Александр Генис: Весь этот год мы с Соломоном Волковым ведем цикл передач, связанных с календарным юбилеем: сто лет 1913 году.
В истории культуры, да и просто истории, последний предвоенный год ХХ века играет роль парижского метра. Этакий эталон, с которым мир, измученный войнами и тоталитарными кошмарами 20 столетия, сравнивает свои представления о нормальной жизни, о цветущей сложности западной культуры, о творческом взрыве, который в одних странах называли “бель эпок”, в другой - Серебряным, а в третьей - Позолоченным веком.
Отмечая столетие 1913 года, мы стараемся увидеть в нем пучок реализованных - и нереализованных - возможностей для западной культуры. Наша задача - обзор культурных вершин с учетом столетней перспективы. Что было? Что стало? Что могло бы быть?

(Музыка)

Александр Генис: Перебирая события 1913 года, мы можем прийти к выводу, что это была уверенная в себе эпоха. Ее символом можно выбрать достижения техники. Так новоизбранный президент США Вудро Вильсон торжественно открыл Панамский канал, которому мы до сих пор обязаны потоку дешевых вещей из Китая. В самой Америке открыли первую межконтинентальную автомобильную трассу - шоссе Линкольна. В Нью-Йорке после капитальной перестройки открылся Гранд-централ, самой большой в мире вокзал, и апофеоз того стиля, который не без иронии называют “купеческим барокко”. Еще важнее постройка знаменитого небоскреба Вулворт, представляющего небоскребную американскую готику, он до сих пор мой любимый небоскреб в Нью-Йорке. Правда, он похож на свадебный торт, но при этом он все-таки напоминает и готический собор. То же было и в Европе. В Берлине открыли Немецкий стадион в преддверии Олимпиады 1916 года. 10 000 голубей мира взлетели в воздух. Но, как мы знаем, Олимпийские игры отменили из-за Первой мировой войны. В Дании в 1913 году открыли любимую всеми статую Русалочки, которая там до сих пор стоит (когда ей не отрезают голову вандалы — это уже не раз случалось).
Однако, на фоне всех этих приятных, радостных событий, о которых так хорошо вспоминать сегодня, в том же 1913-м на окраине Европы разразились две балканские войны. И самые чуткие художники, “антенны расы”, по выражению Эзры Паунда, предчувствовали и предсказывали беду.
Вот об этих апокалиптических предчувствиях 1913 года я и предлагаю, Соломон, сегодня поговорить.

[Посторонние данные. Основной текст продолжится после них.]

-- ==== Sys2Proof/Machine/Operands.lean ====
section
/-! DEFINITION. The operands of the rules: sequence and time arithmetic (spec 40_codec.md R140 to R152), chunks
(42_initiator.md R185), slots by index and by id (43_responder.md R232, R236), the packet register sets. -/

namespace Sys2Proof.Machine

/-- `add_seq(a, n)` of R140: the sum over the natural numbers, then reduced modulo `MAX_SEQ`. -/
def addSeq (q : Params) (a : Word32) (n : Nat) : Word32 := BitVec.ofNat 32 ((a.toNat + n) % q.maxSeq)

/-- The initial sequence number of a draw: `RngDraw() mod MAX_SEQ` (R292). -/
def isnOf (q : Params) (draw : Word16) : Word32 := BitVec.ofNat 32 (draw.toNat % q.maxSeq)

/-- `MAX_DGRAM = HDR_LEN + MAX_PAYLOAD` (R5). -/
def maxDgram (q : Params) : Nat := q.hdrLen + q.maxPayload

/-- `T_ROUND` in ticks (R5), rounded down like every deadline (DEDUCED: log 19). -/
def roundTicks (q : Params) : Nat := q.tRoundMs / q.tickMs

/-- `T_ABORT` in ticks (R5). -/
def abortTicks (q : Params) : Nat := q.tAbortMs / q.tickMs

/-- `T_LINGER` in ticks (R5). -/
def lingerTicks (q : Params) : Nat := q.tLingerMs / q.tickMs

/-- `T_INACT` in ticks (R5). -/
def inactTicks (q : Params) : Nat := q.tInactMs / q.tickMs

/-- The value `now` takes at a tick: `(now + 1) mod 2^NOW_W` (R50). -/
def nextNow (q : Params) (now : Nat) : Nat := (now + 1) % 2 ^ q.nowW

/-- Elapsed time `(now - t0) mod 2^NOW_W` (R152). -/
def elapsed (q : Params) (now t0 : Nat) : Nat :=
  (now % 2 ^ q.nowW + (2 ^ q.nowW - t0 % 2 ^ q.nowW)) % 2 ^ q.nowW

/-- The expiry test of R165: a deadline of `t` ticks started at `t0` is expired. -/
def expired (q : Params) (now t0 t : Nat) : Bool := decide (t ≤ elapsed q now t0)

/-- A peer address as the block holds it: `PEER_ADDR_W` bits (R5, R281). -/
def peerAddrOf (q : Params) (a : Nat) : Nat := a % 2 ^ q.peerAddrW

/-- `min(CHUNK, C.src_len - P.source_offset)` of R142 and R185: the length of the outstanding chunk, 0 when
the offset is beyond the source, where no run comes (DEDUCED, safe: log 20). -/
def chunkLen (s : State) : Nat :=
  min s.params.chunk (s.c.srcLen.toNat - s.p.sourceOffset.toNat)

/-- The source offset after the outstanding chunk: ordinary addition (R151). -/
def nextOffset (s : State) : Word32 := s.p.sourceOffset + BitVec.ofNat 32 (chunkLen s)

/-- Slot `i` of the table; an index outside the table is no slot and reads as free (DEDUCED, safe: log 20). -/
def State.slot (s : State) (i : Nat) : Slot := s.slots.getD i Slot.free

/-- Write slot `i` of the table; an index outside the table writes nothing. -/
def State.setSlot (s : State) (i : Nat) (x : Slot) : State := s.setSlots (s.slots.set i x)

/-- The free-slot predicate of R232: not in use, or in use and inactive for `T_INACT`. -/
def slotCandidate (q : Params) (now : Nat) (x : Slot) : Bool :=
  !x.inUse || expired q now x.lastActivity (inactTicks q)

/-- The SYN scan of R233: the candidate with the lowest index. -/
def findCandidate (s : State) : Option Nat := s.slots.findIdx? (slotCandidate s.params s.now)

/-- `lookup(id)` of R236: the in-use slot with this connection id. -/
def lookupSlot (s : State) (id : Word16) : Option Nat := s.slots.findIdx? (fun x => x.inUse && x.connId == id)

/-- A packet register set filled with a packet, an address and the datagram's length, which is `HDR_LEN` and the payload
(R21, R22, R133). -/
def packetRegOf (q : Params) (k : Packet) (peer : Nat) : PacketReg where
  seq := k.seq
  ack := k.ack
  connId := k.connId
  flags := k.flags
  len := k.payload.length
  payload := k.payload
  peer := peer
  n := q.hdrLen + k.payload.length

/-- A packet without payload. -/
def barePacket (flags : Word16) (seq ack : Word32) (connId : Word16) : Packet where
  seq := seq
  ack := ack
  connId := connId
  flags := flags
  payload := []

/-- The packet slot `x` sends in reply, carrying the slot's current `seq`, `ack` and id (R234, R242, R244). -/
def slotPacket (x : Slot) (flags : Word16) : Packet := barePacket flags x.seq x.ack x.connId

end Sys2Proof.Machine
end

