-- ==== Sys2Proof/Machine/HostPort.lean ====
section
/-! DEFINITION. The host register map (spec 10_state.md R53 to R56, 44_interfaces.md R294). A register number is a
natural number, so that every slot of a table of any legal size has its numbers (DESIGN CHOICE, unsafe above slot 8159:
log 12). -/

namespace Sys2Proof.Machine

/-- A one-bit field. -/
def bitField (b : Bool) : Word32 := if b then 1 else 0

/-- The low 32 bits of a number. -/
def lowWord (n : Nat) : Word32 := BitVec.ofNat 32 n

/-- Bits 63:32 of a number. -/
def highWord (n : Nat) : Word32 := BitVec.ofNat 32 (n / 2 ^ 32)

/-- Bits 47:32 of a number, in the low half of a register; the other bits are 0. -/
def highHalf (n : Nat) : Word32 := BitVec.ofNat 32 (n / 2 ^ 32 % 2 ^ 16)

/-- `CFG`: bit 0 `ROLE`, bits 31:16 `N_SLOTS`. -/
def cfgWord (s : State) : Word32 :=
  bitField (s.role == .responder) ||| (BitVec.ofNat 32 s.params.nSlots <<< 16)

/-- `STATUS`: bits 2:0 `C.state`, bits 6:4 `C.result`, bit 8 `DONE`, bit 9 `P.valid`. -/
def statusWord (s : State) : Word32 :=
  s.c.state.code.setWidth 32 ||| (s.c.result.code.setWidth 32 <<< 4) |||
    (bitField (s.c.state == .closed) <<< 8) ||| (bitField s.p.valid <<< 9)

/-- `SLOT_FLAGS[i]`: bit 0 `in_use`, bit 1 `fin_observed`, bit 2 `sink_open`, bits 31:16 `conn_id`. -/
def slotFlagsWord (x : Slot) : Word32 :=
  bitField x.inUse ||| (bitField x.finObserved <<< 1) ||| (bitField x.sinkOpen <<< 2) |||
    (x.connId.setWidth 32 <<< 16)

/-- Register `r` (0 to 7) of a slot's block. -/
def slotRegister (x : Slot) (r : Nat) : Word32 :=
  if r = 0 then slotFlagsWord x
  else if r = 1 then x.seq
  else if r = 2 then x.ack
  else if r = 3 then lowWord x.peerAddr
  else if r = 4 then highHalf x.peerAddr
  else if r = 5 then lowWord x.lastActivity
  else if r = 6 then highWord x.lastActivity
  else 0

/-- A host register read (R53): `CTRL` and every number not listed read 0; a read changes nothing (R76, R294). -/
def hostRead (s : State) (number : Nat) : Word32 :=
  if 0x100 ≤ number then
    if (number - 0x100) / 8 < s.params.nSlots then
      slotRegister (s.slot ((number - 0x100) / 8)) ((number - 0x100) % 8)
    else 0
  else if number = 0x01 then cfgWord s
  else if number = 0x02 then statusWord s
  else if number = 0x03 then s.sticky
  else if number = 0x04 then s.c.srcLen
  else if number = 0x05 then lowWord s.c.peerAddr
  else if number = 0x06 then highHalf s.c.peerAddr
  else if number = 0x07 then s.c.connId.setWidth 32
  else if number = 0x08 then s.c.localSeq
  else if number = 0x09 then s.c.peerAckExpected
  else if number = 0x0A then s.p.sourceOffset
  else if number = 0x0B then lowWord s.now
  else if number = 0x0C then highWord s.now
  else 0

/-- `C.peer_addr` with bits 31:0 replaced (R53, `PEER_LO`). -/
def withPeerLo (q : Params) (a : Nat) (v : Word32) : Nat :=
  peerAddrOf q (a / 2 ^ 32 * 2 ^ 32 + v.toNat)

/-- `C.peer_addr` with bits 47:32 replaced by bits 15:0 of the value written (R53, `PEER_HI`). -/
def withPeerHi (q : Params) (a : Nat) (v : Word32) : Nat :=
  peerAddrOf q (a / 2 ^ 48 * 2 ^ 48 + v.toNat % 2 ^ 16 * 2 ^ 32 + a % 2 ^ 32)

/-- A write to one of the three registers that are writable only in IDLE (R53, R56, R367), in
either role (DEDUCED, unsafe: log 11). -/
def writeInIdle (c : Conn) (s : State) : State := if s.c.state = .idle then s.setC c else s

/-- A host register write (R53): `CTRL` bit 0 raises one `E_START` (R54); `SRC_LEN`, `PEER_LO` and `PEER_HI` take effect
in IDLE; every other register ignores the write. -/
def hostWrite (number : Nat) (value : Word32) (s : State) : State :=
  if number = 0x00 then
    if value.getLsbD 0 then s.setIo { s.io with start := s.io.start + 1 } else s
  else if number = 0x04 then writeInIdle { s.c with srcLen := value } s
  else if number = 0x05 then writeInIdle { s.c with peerAddr := withPeerLo s.params s.c.peerAddr value } s
  else if number = 0x06 then writeInIdle { s.c with peerAddr := withPeerHi s.params s.c.peerAddr value } s
  else s

end Sys2Proof.Machine
end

Соломон Волков: Одной из символических в прямом и переносном смысле фигур той эпохи мне представляется бельгийский драматург Морис Метерлинк, который обладал в предвоенные годы ни с кем несравнимым влиянием, авторитетом, почетом, уважением. Скажем, если говорить о России, мы ведь все время сравниваем и думаем о том, что происходило в России в эту эпоху, так вот, в России Метерлинк был настоящим кумиром, причем кумиром далеко не только элитарных кругов. Он стал кумиром для всех людей, которые себя считали более и менее образованными. Я всегда вспоминаю строчки Саши Черного: «Вы читали Метерлинка? О, какая красота!». Он саркастически описывает разговор в абсолютно заурядном буржуазном салоне. Признаком хорошего тона считалась возможность поддержать разговор о Метерлинке.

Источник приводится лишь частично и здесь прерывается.